◆ **Task statement**
Whenever a line contains the string "desc", copy it out of the entries.

[Stored data]
☆ ☆ ☆ ☆ ☆ ☆ ☆

theorem execDelayResp_keeps {pd : Kept} (port : Fin 9) (bytes : List Byte) (s : State) (hs : Keeps pd s) :
    KeepsO pd (execDelayResp port bytes s) := by
  unfold execDelayResp
  repeat' (first
    | with_reducible assumption
    | with_reducible exact keepsO_fault _
    | with_reducible refine keepsO_next ?_
    | (with_reducible first | apply takeDelayResp_keeps))

theorem execDelayReqReceive_keeps {pd : Kept} (port : Fin 9) (bytes : List Byte) (s : State) (hs : Keeps pd s) :
    KeepsO pd (execDelayReqReceive port bytes s) := by
  unfold execDelayReqReceive
  repeat' (first
    | with_reducible assumption
    | with_reducible exact keepsO_fault _
    | with_reducible refine keepsO_next ?_
    | (with_reducible first | apply answerDelayReq_keeps)
    | ((try lift_lets); intro x; refine (fun (hx : Keeps pd x) => ?_) ?_; clear_value x; rotate_left; unfold x; clear x)
    | (lift_lets; intro x)
    | intro _
    | simp only [↓keeps_mk]
    | with_reducible apply keeps_ite
    | with_reducible apply keepsO_ite
    | split)

theorem execClaim_keeps {pd : Kept} (port : Fin 9) (bytes : List Byte) (s : State) (hs : Keeps pd s) :
    KeepsO pd (execClaim port bytes s) := by
  unfold execClaim
  repeat' (first
    | with_reducible assumption
    | with_reducible exact keepsO_fault _
    | with_reducible refine keepsO_next ?_
    | (with_reducible first | apply decideClaim_keeps))

theorem execGrant_keeps {pd : Kept} (p : Plane) (bytes : List Byte) (s : State) (hs : Keeps pd s) :
    KeepsO pd (execGrant p bytes s) := by
  unfold execGrant
  repeat' (first
    | with_reducible assumption
    | with_reducible exact keepsO_fault _
    | with_reducible refine keepsO_next ?_
    | (with_reducible first | apply receiveGrant_keeps))

theorem execLeaseLapse_keeps {pd : Kept} (p : Plane) (slot : Nat) (s : State) (hs : Keeps pd s) :
    KeepsO pd (execLeaseLapse p slot s) := by
  unfold execLeaseLapse
  repeat' (first
    | with_reducible assumption
    | with_reducible exact keepsO_fault _
    | with_reducible refine keepsO_next ?_
    | (with_reducible first | apply leaseLapse_keeps))

theorem execScheduleSwitch_keeps {pd : Kept} (s : State) (hs : Keeps pd s) :
    KeepsO pd (execScheduleSwitch s) := by
  unfold execScheduleSwitch
  repeat' (first
    | with_reducible assumption
    | with_reducible exact keepsO_fault _
    | with_reducible refine keepsO_next ?_
    | (with_reducible first | apply scheduleSwitch_keeps))

theorem execOpenAgeExpiry_keeps {pd : Kept} (desc : Nat) (s : State) (hs : Keeps pd s) :
    KeepsO pd (execOpenAgeExpiry desc s) := by
  unfold execOpenAgeExpiry
  repeat' (first
    | with_reducible assumption
    | with_reducible exact keepsO_fault _
    | with_reducible refine keepsO_next ?_
    | (with_reducible first | apply openAgeExpiry_keeps))

theorem execEgressCopyLeft_keeps {pd : Kept} (e : EgressEnd) (s : State) (hs : Keeps pd s) :
    KeepsO pd (execEgressCopyLeft e s) := by
  unfold execEgressCopyLeft
  repeat' (first
    | with_reducible assumption
    | with_reducible exact keepsO_fault _
    | with_reducible refine keepsO_next ?_
    | (with_reducible first | apply egressCopyLeft_keeps)
    | ((try lift_lets); intro x; refine (fun (hx : Keeps pd x) => ?_) ?_; clear_value x; rotate_left; unfold x; clear x)
    | (lift_lets; intro x)
    | intro _
    | simp only [↓keeps_mk]
    | with_reducible apply keeps_ite
    | with_reducible apply keepsO_ite
    | split)

end Sys2Proof.Machine
end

☆ ☆ ☆ ☆ ☆ ☆ ☆

◆ **Task answer**
theorem execOpenAgeExpiry_keeps {pd : Kept} (desc : Nat) (s : State) (hs : Keeps pd s) :
    KeepsO pd (execOpenAgeExpiry desc s) := by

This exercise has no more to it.